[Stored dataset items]
/-! ### Station States and the Roster -/

/-- R29, R34, R132, R151, R169, R170, R190: what a power-on reset leaves where the straps are valid: JOINING, the
power-on defaults, a roster of the own entry alone, a clear fault record, no warm-start mark, every bin record ABSENT,
the crane UNREFERENCED; a stray at every place of the segments, the stands and the port whose sensor reports a bin; an
empty alarm view and the shutter as its sensors and the output held give it. A fire line asserted at the end of the
reset is a change to asserted: the own compartment is in the view, its FIRE in slot 0, the repeat runs, and a shutter
not CLOSED is CLOSING. -/
def Obligations.PowerOnResetLeaves : Prop :=
  ∀ (s : State) (i : Inputs), i.straps.valid = true →
    ∃ t, exec (.powerOnReset i) s = .next t ∧ t.pending = s.pending ∧ t.pins = i.pins ∧ t.ctl.straps = i.straps ∧
      t.ctl.station = .joining ∧ t.ctl.joinWait = some 10000 ∧
      t.ctl.setup = { hPitch := 60, hRamp := 800, vPitch := 120, vRamp := 600, fork := 3000, settle := 200, hop := 2400,
                      handoffLimit := 6000, bidWindow := 100, packWeight := 2, recircLimit := 6, mergeContinuity := 4,
                      storageContinuity := 3, clearTime := 8000, wakeLimit := 2000, takesReturns := true,
                      noticeMask := 0#16 } ∧
      (∀ n, rosterOf n t = if n = i.straps.number.toNat
        then { present := true, compartment := i.straps.compartment.toNat, port := i.straps.port, announced := .joining }
        else RosterEntry.cleared) ∧
      t.ctl.record = FaultRecord.clear ∧ t.fire.latch = false ∧ t.fire.listen = none ∧ t.ctl.warmStart = false ∧
      t.ctl.pendingSet = 0#16 ∧ (∀ n, binAt n t = BinRec.blank) ∧ t.crane = Crane.cleared ∧ t.est.time = 0 ∧
      t.auctions.records = [] ∧ t.bus.rx = [] ∧ t.bus.failures = 0 ∧ t.bus.offBus = false ∧ t.bus.tx = none ∧
      PlacesAfterReset i t ∧ ShutterAfterReset false i s t ∧ ViewAfterReset i t

/-- R29, R67, R132, R151, R169, R170, R172, R190: what a warm reset leaves where the straps are valid and number, T,
sides and length are as before: the setup parameters, the sticky flags and the fire latch are kept, the counts are 0,
the listen period runs; the places, the alarm view and the shutter are as after a power-on reset, but that OPEN is not
driven. Each record of the Bin Table is set by its state: a STORED one loses hold and list, a LIFTING or STORING one
becomes LOST, an OUT or LOST one keeps its hold only with a call of purpose FILL behind it. With another number, T,
sides or length it is a power-on reset. -/
def Obligations.WarmResetKeeps : Prop :=
  (∀ (s : State) (i : Inputs), i.straps.valid = true → i.straps.number = s.ctl.straps.number →
    i.straps.top = s.ctl.straps.top → i.straps.twoSided = s.ctl.straps.twoSided →
    i.straps.lengthClass = s.ctl.straps.lengthClass →
    ∃ t, exec (.warmReset i) s = .next t ∧ t.pending = s.pending ∧ t.pins = i.pins ∧ t.ctl.straps = i.straps ∧
      t.ctl.station = .joining ∧ t.ctl.joinWait = some 10000 ∧ t.ctl.setup = s.ctl.setup ∧
      t.ctl.record = { s.ctl.record with dropped := 0, deferred := 0, recircs := 0 } ∧
      t.fire.latch = s.fire.latch ∧ t.fire.listen = some 3000 ∧ t.ctl.warmStart = true ∧ t.bins = warmBins s.bins ∧
      t.crane = Crane.cleared ∧ t.est.time = 0 ∧ t.auctions.records = [] ∧ t.bus.rx = [] ∧ t.bus.failures = 0 ∧
      t.bus.offBus = false ∧ PlacesAfterReset i t ∧ ShutterAfterReset true i s t ∧ ViewAfterReset i t ∧
      (∀ n, let b := binAt n s
        let filled := (∃ k, b.call = some k ∧ k.purpose = .fill) ∨ ∃ e ∈ b.followOns, e.purpose = .fill
        (b.state = .absent → binAt n t = b) ∧
        (b.state = .stored → binAt n t = { b with hold := 0, followOns := [] }) ∧
        (b.state = .lifting → binAt n t = { b with state := .lost, call := none, hold := 0, followOns := [] }) ∧
        (b.state = .storing → binAt n t = { b with state := .lost, hold := 0, followOns := [] }) ∧
        (b.state = .out ∨ b.state = .lost → filled → binAt n t = b) ∧
        (b.state = .out ∨ b.state = .lost → ¬ filled → binAt n t = { b with hold := 0 }))) ∧
  (∀ (s : State) (i : Inputs), i.straps.number ≠ s.ctl.straps.number ∨ i.straps.top ≠ s.ctl.straps.top ∨
      i.straps.twoSided ≠ s.ctl.straps.twoSided ∨ i.straps.lengthClass ≠ s.ctl.straps.lengthClass →
    ∃ t, exec (.warmReset i) s = .next t ∧ exec (.powerOnReset i) s = .next t ∧
      (i.straps.valid = true → t.ctl.setup = Setup.powerOn ∧ t.bins = [] ∧ t.ctl.record = FaultRecord.clear))

/-- R27, R28, R29: a reset with invalid straps leaves the station in STRAP-FAULT, with STOP sent on the drive link and
nothing started, and a roster of the own entry alone where the strapped number is a station's; then no command but a
reset changes anything. -/
def Obligations.StrapFaultTakesPartInNothing : Prop :=
  (∀ (s : State) (i : Inputs), i.straps.valid = false →
    ∃ t u, exec (.powerOnReset i) s = .next t ∧ exec (.warmReset i) s = .next u ∧ StrapQuiet t ∧ StrapQuiet u ∧
      t.ctl.station = .strapFault ∧ u.ctl.station = .strapFault ∧ t.crane.lastSent = some .stop ∧
      u.crane.lastSent = some .stop ∧ t.ctl.roster = u.ctl.roster ∧
      (∀ n, rosterOf n t = if n = i.straps.number.toNat ∧ 1 ≤ n ∧ n ≤ 24
        then { present := true, compartment := i.straps.compartment.toNat, port := i.straps.port, announced := .strapFault }
        else RosterEntry.cleared)) ∧
  (∀ (s : State) (c : Instr), StrapQuiet s → s.ctl.station = .strapFault → isReset c = false → exec c s = .next s)

/-- That a station in STRAP-FAULT has nothing started, held or running is kept by every step (R28). -/
def Obligations.StrapQuietIsKept : Prop :=
  ∀ s t : State, StrapQuiet s → step s = .next t → StrapQuiet t

/-- R30, R32, R33, R34, R73: SETUP-A and SETUP-B while JOINING set all the frame's parameters, each clamped into its range,
replied CLAMPED with the clamp mark where one was out of it and DONE otherwise; out of JOINING they are NOT-READY. SETUP-B
and the join wait end JOINING: SHUTDOWN where the own compartment is in the view, else RECOVERY where the latch is set,
else ACTIVE with the first HOME run under way; a crane made FAULTED while JOINING is sent no HOME and stays FAULTED. -/
def Obligations.JoiningTakesSetupAndEnds : Prop :=
  (∀ s : State, s.ctl.station = .joining → s.ctl.joinWait.isSome = true → s.crane.state = .unreferenced →
    s.crane.inFlight = none → s.crane.pool = [] →
    ∃ t, exec .joinWaitExpiry s = .next t ∧ t.ctl.joinWait = none ∧ t.ctl.setup = s.ctl.setup ∧
      t.pins = s.pins ∧ t.est = s.est ∧ t.auctions = s.auctions ∧ t.bins = s.bins ∧ t.crane.pool = [] ∧
      (s.ownAlarmed = true → t.ctl.station = .shutdown ∧ t.crane.state = .unreferenced ∧ t.crane.inFlight = none ∧
        t.fire.latch = true) ∧
      (s.ownAlarmed = false → s.fire.latch = true → t.ctl.station = .recovery ∧ t.crane = s.crane ∧
        t.fire.latch = true) ∧
      (s.ownAlarmed = false → s.fire.latch = false → t.ctl.station = .active ∧ t.crane.state = .homing ∧
        t.crane.inFlight = some .home ∧ t.crane.limit = some 60000 ∧ t.fire.latch = false)) ∧
  (∀ s : State, s.ctl.station = .joining → s.ctl.joinWait.isSome = true → s.crane.state = .faulted →
    s.crane.inFlight = none → s.ownAlarmed = false → s.fire.latch = false →
    ∃ t, exec .joinWaitExpiry s = .next t ∧ t.ctl.station = .active ∧ t.ctl.joinWait = none ∧ t.crane = s.crane) ∧
  (∀ (s : State) (id : SlotId) (r : RxRecord) (rest : List RxRecord), Takes s id r rest →
    let accepted := fun (k : OrderKind) (clamped : Bool) =>
      { plainReply k (if clamped then .clamped else .done) 0 with clampMark := clamped }
    (r.kind = .setupA → s.ctl.station = .joining →
      ∃ t, exec .setupA s = .next t ∧ Replies t id rest (accepted .setupA (setupAClamped r.payload)) ∧
        t = { s with bus := t.bus, ctl := { s.ctl with setup := setupAValues r.payload s.ctl.setup } }) ∧
    (r.kind = .setupB → s.ctl.station = .joining →
      ∃ t, exec .setupB s = .next t ∧ Replies t id rest (accepted .setupB (setupBClamped r.payload)) ∧
        t.ctl.setup = setupBValues r.payload s.ctl.setup ∧ t.ctl.joinWait = none ∧
        t.pins = s.pins ∧ t.est = s.est ∧ t.auctions = s.auctions ∧
        (s.ownAlarmed = true → t.ctl.station = .shutdown ∧ t.fire.latch = true) ∧
        (s.ownAlarmed = false → s.fire.latch = true → t.ctl.station = .recovery ∧ t.crane = s.crane ∧
          t.fire.latch = true) ∧
        (s.ownAlarmed = false → s.fire.latch = false → t.ctl.station = .active ∧ t.fire.latch = false) ∧
        (s.crane.state = .unreferenced → s.crane.inFlight = none → s.crane.pool = [] →
          t.crane.pool = [] ∧ t.bins = s.bins ∧
          (s.ownAlarmed = true → t.crane.state = .unreferenced ∧ t.crane.inFlight = none) ∧
          (s.ownAlarmed = false → s.fire.latch = false → t.crane.state = .homing ∧ t.crane.inFlight = some .home ∧
            t.crane.limit = some 60000)) ∧
        (s.crane.state = .faulted → s.crane.inFlight = none → s.ownAlarmed = false → s.fire.latch = false →
          t.crane = s.crane)) ∧
    (r.kind = .setupA → s.ctl.station ≠ .joining →
      ∃ t, exec .setupA s = .next t ∧ Replies t id rest (plainReply .setupA .notReady 0) ∧ t = { s with bus := t.bus }) ∧
    (r.kind = .setupB → s.ctl.station ≠ .joining →
      ∃ t, exec .setupB s = .next t ∧ Replies t id rest (plainReply .setupB .notReady 0) ∧ t = { s with bus := t.bus })) ∧
  (∀ (a b : List Byte) (u : Setup),
    let low := fun (p : List Byte) (k : Nat) => byteAt p k % 16
    let high := fun (p : List Byte) (k : Nat) => byteAt p k / 16
    setupAValues a u = { u with
      hPitch := max 10 (min (byteAt a 0) 255)
      hRamp := byteAt a 1 * 10
      vPitch := max 20 (min (byteAt a 2) 255)
      vRamp := byteAt a 3 * 10
      fork := max 500 (min (byteAt a 4 * 20) 5100)
      settle := byteAt a 5 * 10
      hop := max 200 (min (byteAt a 6 * 20) 5100) } ∧
    setupBValues b u = { u with
      handoffLimit := max 1 (min (byteAt b 0) 25) * 1000
      bidWindow := max 50 (min (byteAt b 1 * 10) 500)
      packWeight := high b 2
      recircLimit := max 1 (low b 2)
      mergeContinuity := max 1 (min (high b 3) 8)
      storageContinuity := max 1 (min (low b 3) 8)
      clearTime := max 2000 (min (byteAt b 4 * 1000) 30000)
      wakeLimit := max 500 (min (byteAt b 5 % 128 * 500) 8000)
      takesReturns := decide (128 ≤ byteAt b 5)
      noticeMask := BitVec.ofNat 16 (byteAt b 6 * 256 + byteAt b 7) } ∧
    (setupAClamped a = true ↔ byteAt a 0 < 10 ∨ byteAt a 2 < 20 ∨ byteAt a 4 < 25 ∨ byteAt a 6 < 10) ∧
    (setupBClamped b = true ↔
      byteAt b 0 < 1 ∨ 25 < byteAt b 0 ∨ byteAt b 1 < 5 ∨ 50 < byteAt b 1 ∨ low b 2 < 1 ∨ high b 3 < 1 ∨ 8 < high b 3 ∨
        low b 3 < 1 ∨ 8 < low b 3 ∨ byteAt b 4 < 2 ∨ 30 < byteAt b 4 ∨ byteAt b 5 % 128 < 1 ∨ 16 < byteAt b 5 % 128))

/-- R36: the QUERY of form 3 reports the three counts of the fault record and the consecutive-failure count, with DONE
and reference 0, and changes none of them; a QUERY of form 4 or more is replied BAD-FIELD (that the row QUERY_COUNTS
answers those forms too is the model's choice, assumption log 28). -/
def Obligations.QueryCountsReports : Prop :=
  ∀ (s : State) (id : SlotId) (r : RxRecord) (rest : List RxRecord), Takes s id r rest → r.kind = .query →
    3 ≤ byteAt r.payload 0 →
    ∃ t a, exec .queryCounts s = .next t ∧ t = { s with bus := t.bus } ∧ t.bus.failures = s.bus.failures ∧
      Replies t id rest a ∧
      (byteAt r.payload 0 = 3 → a = { plainReply .query .done 0 with
        d0 := s.ctl.record.dropped, d1 := s.ctl.record.deferred, d2 := s.ctl.record.recircs, d3 := s.bus.failures }) ∧
      (4 ≤ byteAt r.payload 0 → a = plainReply .query .badField 0)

**Instructions to follow:**
Only those lines of the entries above that run from the line containing "StrapQuiet u ∧" to the line containing "else ACTIVE with", both included, should be transcribed exactly.

**Written solution:**
    ∃ t u, exec (.powerOnReset i) s = .next t ∧ exec (.warmReset i) s = .next u ∧ StrapQuiet t ∧ StrapQuiet u ∧
      t.ctl.station = .strapFault ∧ u.ctl.station = .strapFault ∧ t.crane.lastSent = some .stop ∧
      u.crane.lastSent = some .stop ∧ t.ctl.roster = u.ctl.roster ∧
      (∀ n, rosterOf n t = if n = i.straps.number.toNat ∧ 1 ≤ n ∧ n ≤ 24
        then { present := true, compartment := i.straps.compartment.toNat, port := i.straps.port, announced := .strapFault }
        else RosterEntry.cleared)) ∧
  (∀ (s : State) (c : Instr), StrapQuiet s → s.ctl.station = .strapFault → isReset c = false → exec c s = .next s)

/-- That a station in STRAP-FAULT has nothing started, held or running is kept by every step (R28). -/
def Obligations.StrapQuietIsKept : Prop :=
  ∀ s t : State, StrapQuiet s → step s = .next t → StrapQuiet t

/-- R30, R32, R33, R34, R73: SETUP-A and SETUP-B while JOINING set all the frame's parameters, each clamped into its range,
replied CLAMPED with the clamp mark where one was out of it and DONE otherwise; out of JOINING they are NOT-READY. SETUP-B
and the join wait end JOINING: SHUTDOWN where the own compartment is in the view, else RECOVERY where the latch is set,
else ACTIVE with the first HOME run under way; a crane made FAULTED while JOINING is sent no HOME and stays FAULTED. -/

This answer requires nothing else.